Dalam batas waktu apa?
Dengan biaya CPU/memory berapa?
Contoh resource:
- slot ring buffer,
- sequence number,
- job descriptor,
- shared byte buffer,
- queue head/tail,
- cancel flag,
- ready flag,
- telemetry counter,
- worker lifecycle generation.
Kalau tidak ada jawaban, implementasi Anda hanya “race condition with confidence”.
2. Vocabulary: Blocking, Non-Blocking, Lock-Free, Wait-Free
Istilah ini sering dipakai sembarangan.
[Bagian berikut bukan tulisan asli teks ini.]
-- ==== Sys2Proof/Machine/BootOps.lean ====
section
/-! DEFINITION. Images, the boot control records and the boot sequence (R162 to R206), the entry to LAID-UP and the loss
of all supply. -/

namespace Sys2Proof.Machine

/-- (base, size, TYPE) of a partition: 0 bank A, 1 bank B, 2 expansion ROM, 3 configuration image (R177). -/
def partition (p : Nat) : Nat × Nat × Nat :=
  match p with
  | 0 => (0x0, 0x30_0000, 0)
  | 1 => (0x30_0000, 0x30_0000, 0)
  | 2 => (0x60_0000, 0x10_0000, 1)
  | _ => (0x70_7000, 0xF_9000, 2)

/-- A header field of the image in partition `p` (R183). -/
def State.imgField (s : State) (p off n : Nat) : Nat := leVal (s.img.nvs.rdBytes ((partition p).1 + off) n)
def State.imgBytes (s : State) (p off n : Nat) : List Byte := s.img.nvs.rdBytes ((partition p).1 + off) n

/-- The checks of R184 in their order, as RESULT of IMG_VERIFY (R193): 0 pass, 1 header, 2 type or part, 5 length, 6 hash,
3 key, 4 epoch, 7 signature or CRC. -/
def State.verifyImg (s : State) (p : Nat) : Nat :=
  let (_, size, ty) := partition p
  let payLen := s.imgField p 8 4
  if s.imgBytes p 0 4 ≠ [byte 0x4B, byte 0x5A, byte 0x49, byte 0x4D] ∨ s.imgField p 4 2 ≠ 1 ∨ s.imgField p 6 2 ≠ 512 then 1
  else if s.imgField p 12 4 % 4 ≠ ty ∨ (s.imgField p 28 2).testBit (if s.fuses.reduced then 1 else 0) = false then 2
  else if size - 512 < payLen then 5
  else if sha384 (s.imgBytes p 512 payLen) ≠ s.imgBytes p 40 48 then 6
  else if ty = 2 then
    (if crc32c (s.imgBytes p 0 416) = s.imgField p 416 4 then 0 else 7)
  else
    let key := s.imgField p 30 2
    let h := if key < 4 then tget [] s.fuses.imageKey key else []
    if h = [] ∨ sha384 (s.imgBytes p 96 97) ≠ h then 3
    else if s.imgField p 24 4 < s.fuses.epoch then 4
    else if ecdsaVerify p384 (s.imgBytes p 96 97) (s.imgBytes p 416 96) (sha384 (s.imgBytes p 0 416)) then 0
    else 7

/-- The image verifies (R184). -/
def State.verifies (s : State) (p : Nat) : Bool := s.verifyImg p == 0

/-- VERSION of the image in partition `p`. -/
def State.imgVersion (s : State) (p : Nat) : Nat := s.imgField p 16 8

/-- The newest valid boot control record (R172, R178, R198); with neither valid, bank A with nothing pending. (DESIGN CHOICE, assumption 7.) -/
def State.bootRec (s : State) : BootRec := if s.img.boot0.seq < s.img.boot1.seq then s.img.boot1 else s.img.boot0

/-- A new record goes into the copy of lower SEQ (R178). -/
def State.writeBoot (s : State) (r : BootRec) : State :=
  let r := { r with seq := max s.img.boot0.seq s.img.boot1.seq + 1 }
  if s.img.boot1.seq < s.img.boot0.seq then { s with img := { s.img with boot1 := r } }
  else { s with img := { s.img with boot0 := r } }

/-- The other bank. -/
def otherBank (b : Nat) : Nat := 1 - b

/-- An S3 record of R176: code, bank now active, its VERSION. -/
def State.imgMarker (s : State) (code bank : Nat) : State := s.marker code 3 bank (s.imgVersion bank)

/-- The record after the pending-image step of R172, and whether it rolled back. -/
def bootPending (r : BootRec) (causeE4 ok : Bool) : BootRec × Bool :=
  let r := if r.fresh then { r with fresh := false }
    else if causeE4 then { r with tries := r.tries + 1 } else r
  if 3 ≤ r.tries ∨ ok = false then
    ({ r with active := otherBank r.active, pending := false, tries := 0, reject := r.reject ||| bit r.active }, true)
  else (r, false)

/-- The newest ACTIVATE marker in the ledger names this bank and VERSION. -/
def State.activationNoted (s : State) (bank ver : Nat) : Bool :=
  match newestSlot (s.led.slots.filter (fun e => match e.2 with
    | some r => r.flags % 2 == 1 && r.id == 1
    | none => false)) with
  | some (_, r) => r.count == bank && r.sum == ver
  | none => false

/-- The boot that clears FRESH makes good an ACTIVATE marker that supply loss prevented, marked LATE (R1050). -/
def State.lateActivation (s : State) (bank : Nat) : State :=
  if s.activationNoted bank (s.imgVersion bank) then s else s.marker 1 3 bank (s.imgVersion bank) 1

/-- The bank choice of the boot ROM (R172 to R176, R206), with DEV_BOOT_STAT and the versions set. -/
def State.bootChoice (s : State) (cause : Nat) : State :=
  let r0 := s.bootRec
  let (r1, rolled) := if r0.pending then bootPending r0 (cause == 3) (s.verifies r0.active) else (r0, false)
  let s := if r0.pending then s.writeBoot r1 else s
  let s := if r0.pending && r0.fresh then s.lateActivation r0.active else s
  let s := if rolled then (s.imgMarker 3 r1.active).raiseSoon fIMAGE else s
  let okA := s.verifies r1.active
  let okB := s.verifies (otherBank r1.active)
  let fell := !okA && okB
  let r2 := if fell then { r1 with active := otherBank r1.active } else r1
  let s := if fell then ((s.writeBoot r2).imgMarker 4 r2.active).raiseSoon fIMAGE else s
  let dead := !okA && !okB
  let s := if dead then (s.imgMarker 5 r2.active).raiseSoon fIMAGE else s
  let alt := s.verifies (otherBank r2.active) && !(r2.reject.testBit (otherBank r2.active))
  let s := { s with pw := { s.pw with romRecovery := dead } }
  let s := ((((s.wr Dev.bank r2.active).wr Dev.pendingImg (b2n r2.pending)).wr Dev.tries r2.tries).wr Dev.altValid (b2n alt))
  let s := ((s.wr Dev.rollback (b2n rolled)).wr Dev.fallback (b2n fell)).wr Dev.cause cause
  (s.wr Dev.fwVer (if dead then 0 else s.imgVersion r2.active)).wr Dev.fwAlt (if alt then s.imgVersion (otherBank r2.active) else 0)

/-- Everything that a reset of every switched domain takes with it (R162): registers, commands, sessions, the collector's
state and the live area; PD_AON, the retentive store and what has left the device stay. -/
def State.allOff (s : State) : State :=
  let s := s.domsOff 0xFFC
  let s := s.railsDown
  let s := s.resetRegs 0 AONB
  { s with
    cmds := []
    tug := {}
    quay := {}
    fly := {}
    sr := {}
    cip := {}
    ser := {}
    bsn := {}
    bar := {}
    stor := {}
    mgt := {}
    flt := {}
    wld := { zeroised := true }
    host := { s.host with linkUp := false, training := false, flr := [], flrWait := [], reads := [], ltr := none }
    led := { s.led with live := [], markers := [], ready := false, sealing := false, sealWait := [], token := none, lastBoundary := 0 }
    img := { s.img with opened := none, rebootOn := none, confirmRun := false }
    pw := { s.pw with
      bw := 0, quiet := false, dip := none, on := 0, coming := 0, resetting := 0, restoring := false, entering := false
      railHold := false, railTries := 0, critStop := false, thermShed := 0, thermOff := 0, critSeal := false, holdPf1 := 0, holdMnt := 0, holdFw := 0
      holdReq := 0, holdDue := 0, lost156 := false, lostPci := false, cryStopped := false, cryStopping := false, mgtStopped := false, domWaits := [], cryWaits := []
      romRecovery := false }
    tm := { s.tm with sec := 0, ns := 0, frac := 0, txts := [], txLost := [], ptmOpen := none } }

/-- The boot sequence begins after the reset named by `cause` with wake causes `wake` (R92, R163, R167, R172). -/
def State.startBoot (s : State) (cause wake : Nat) : State :=
  let s := { s with pw := { s.pw with phase := .booting, on := 0x003, wakeMask := wake, afterStop := false } }
  s.bootChoice cause

/-- LAID-UP is entered: only PD_AON stays on; a wake condition latched meanwhile then wakes the device (R95, R109). (DEDUCED, assumption 21.) -/
def State.enterLaidUp (s : State) : State :=
  let stop := s.pw.bw == 3
  let wake := s.pw.wakeMask
  let s := s.allOff
  let s := { s with pw := { s.pw with phase := .laidUp, afterStop := stop, wakeMask := 0 } }
  if wake ≠ 0 then s.startBoot 1 wake else s

/-- A device reset (R164, R206): after the seal, every switched domain, then the boot sequence. (DESIGN CHOICE, assumption 116.) -/
def State.deviceReset (s : State) (cause : Nat) : State := s.allOff.startBoot cause 0

/-- No supply is present for PD_AON: the device is unpowered; the retentive store and the fuses remain (R63, R162). -/
def State.unpower (s : State) : State :=
  let s := s.allOff
  { s with regs := [], tm := { rtcRun := false }, pw := { s.pw with phase := .unpowered, afterStop := false, wakeMask := 0, aonTamper := 0,
                                                                      regHold := false } }

/-- The lanes of the part, as wake sources (R96). -/
def State.laneMask (s : State) : Nat := if s.fuses.reduced then 3 else 15

/-- The wake causes enabled in PWR_WAKE_CFG, by cause code (R75, R96). -/
def State.wakeEnabled (s : State) : Nat :=
  (s.rd Pwr.wakeLane &&& s.laneMask) <<< 1 ||| s.rd Pwr.wakeSer <<< 5 ||| s.rd Pwr.wakeSlot <<< 9 ||| s.rd Pwr.wakeRtc <<< 10

/-- The wake causes of `m` act: at a laid-up device they wake it, during the entry to LAID-UP they are latched (R75, R109,
R110). -/
def State.wake (s : State) (m : Nat) : State :=
  let m := m &&& s.wakeEnabled
  if m = 0 then s
  else if s.pw.phase = .laidUp then s.startBoot 1 m
  else if s.pw.entering then { s with pw := { s.pw with wakeMask := s.pw.wakeMask ||| m } }
  else s

/-- The watch definitions and the epoch return from the settings record (R960). -/
def State.restoreWatches (s : State) (r : Settings) : State :=
  let s := r.watches.foldl (fun s e => s.wr (Led.watchDef (e.1 / 4) (e.1 % 4)) (e.2 ^^^ Led.defRst (e.1 / 4) (e.1 % 4))) s
  s.wr Led.epoch r.epoch

/-- A list of fields written from one word, each from its own bits. -/
def State.wrWord (s : State) (v : Nat) (fs : List Fld) : State := fs.foldl (fun s f => s.wr f (bits v f.lo f.w)) s

/-- The fields of MGT_REMOTE_CFG, MGT_HOLD_CFG, MGT_HUM_CFG and MGT_MNT_CFG (R987). -/
def mgtCfg (j : Nat) : List Fld :=
  match j with
  | 0 => [Mgt.lo 0, Mgt.hi 0, Mgt.lo 1, Mgt.hi 1, Mgt.remEn]
  | 1 => [Mgt.holdMin]
  | 2 => [Mgt.humAddr, Mgt.humReg, Mgt.humScale, Mgt.condense, Mgt.humEn]
  | _ => [Mgt.mntEn, Mgt.mntRate, Mgt.mntAddr, Mgt.mntIdle]

/-- The MGT configuration returns from the settings record (R988). -/
def State.restoreMgt (s : State) (r : Settings) : State :=
  (((s.wrWord r.remoteCfg (mgtCfg 0)).wrWord r.holdCfg (mgtCfg 1)).wrWord r.humCfg (mgtCfg 2)).wrWord r.mntCfg (mgtCfg 3)

/-- The tamper alarm and the boot holds return from the settings record; with neither copy valid the alarm stands
(R180, R882, R891). -/
def State.restoreWorld (s : State) (r : Settings) : State :=
  let bad := s.img.set0.seq == 0 && s.img.set1.seq == 0
  let w := { s.wld with tamper := r.alarm || bad, latched := if bad then 0 else r.latched }
  { s with wld := w, pw := { s.pw with holdFw := r.bootHold } }

/-- Settings that every entry to MOORED restores. -/
def State.restoreSettings (s : State) : State :=
  let r := s.settings
  ((s.restoreWatches r).restoreMgt r |>.wr Wld.extEn r.extEn).restoreWorld r

/-- The lowest set bit of a wake mask (R110). -/
def lowestBit (m : Nat) : Nat := ((List.range 12).find? (fun i => m.testBit i)).getD 0

/-- An external tamper input that PD_AON latched raises the alarm once PD_MGT runs (R892). -/
def State.aonAlarm (s : State) : State :=
  let t := s.pw.aonTamper &&& s.rd Wld.extEn
  let s := { s with pw := { s.pw with aonTamper := 0 }, wld := { s.wld with srcNow := s.wld.srcNow ||| t } }
  if t = 0 then s else s.tamperAlarm t

/-- The boot target is loaded, host presence may promote it, and the device drives towards it (R73, R168, R882). -/
def State.loadTarget (s : State) : State :=
  let b := s.settings.bootTarget
  let s := s.wr Pwr.target (if 1 ≤ b ∧ b ≤ 3 then b else 1)
  let s := if s.slot12 ∧ s.rd Pwr.target = 1 then s.wr Pwr.target 2 else s
  { s with pw := { s.pw with holdReq := s.held } }.leaveMoored

/-- Every enabled watch has a live record from here on (R945). (DEDUCED, assumption 111.) -/
def State.openLives (s : State) : State :=
  (List.range 256).foldl (fun s w => if s.watchOn w then s.setLive w (s.liveOf w) else s) s

/-- Firmware runs and the state becomes MOORED (R73, R92, R167, R174, R185, R191, R944). -/
def State.moored (s : State) : State :=
  let wake := s.pw.wakeMask
  let s := { s with pw := { s.pw with phase := .up, on := 0x003, wakeMask := 0 } }.restoreSettings.openLives
  let s := (s.wr Pwr.srcFirst (lowestBit wake)).wr Pwr.srcAll wake
  let s := (s.bump Dev.boots Dev.bootsOvf).wr Dev.exromValid (b2n (s.verifies 2))
  let s := s.watch 20 (16 * s.rd Dev.cause + s.rd Pwr.srcFirst)
  let s := { s with img := { s.img with confirmRun := s.is Dev.pendingImg } }.aonAlarm
  if s.pw.romRecovery then s else s.loadTarget

end Sys2Proof.Machine
end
Kita buat definisi operasional yang cukup untuk engineering browser.
| Term | Arti Praktis | Risiko |
|---|---|---|
| Blocking | Satu actor bisa menunggu actor lain selesai | deadlock, priority inversion, stuck owner |
| Obstruction-free | Satu actor progress kalau berjalan sendiri tanpa gangguan | fragile under contention |
| Lock-free | Sistem secara keseluruhan terus progress; setidaknya satu actor maju | individual starvation masih mungkin |
| Wait-free | Setiap actor selesai dalam bounded number of steps | sulit, mahal, jarang perlu |
Perhatikan bedanya:
lock-free = someone makes progress
wait-free = everyone makes progress within bound
Di browser, banyak desain yang cukup baik adalah single-producer/single-consumer bounded queue. Kita tidak harus langsung membuat MPMC wait-free queue.
3. Browser Reality: Main Thread Cannot Block Like a Worker
Atomics.wait() membuat agent tidur sampai dibangunkan oleh Atomics.notify() atau timeout. Tetapi dalam browser, blocking main thread adalah ide buruk karena main thread mengurus input, rendering, layout, dan event dispatch.
Mental model:
Worker boleh menunggu secara blocking dalam beberapa kasus.
Main thread sebaiknya tidak pernah block.
Main thread harus poll ringan, schedule, atau memakai waitAsync/fallback message.
Pattern aman:
- worker boleh memakai
Atomics.wait()untuk menunggu data, - main thread memakai non-blocking check +
requestAnimationFrame,setTimeout, atauAtomics.waitAsync()bila tersedia dan cocok, - control-plane tetap via
postMessage, - data-plane via
SharedArrayBuffer.
MDN menjelaskan Atomics.wait() memeriksa nilai pada shared memory lalu sleep sampai wake-up/timeout; operasi ini hanya bekerja dengan Int32Array atau BigInt64Array view. Atomics.waitAsync() adalah alternatif async yang segera mengembalikan object dengan value string atau Promise.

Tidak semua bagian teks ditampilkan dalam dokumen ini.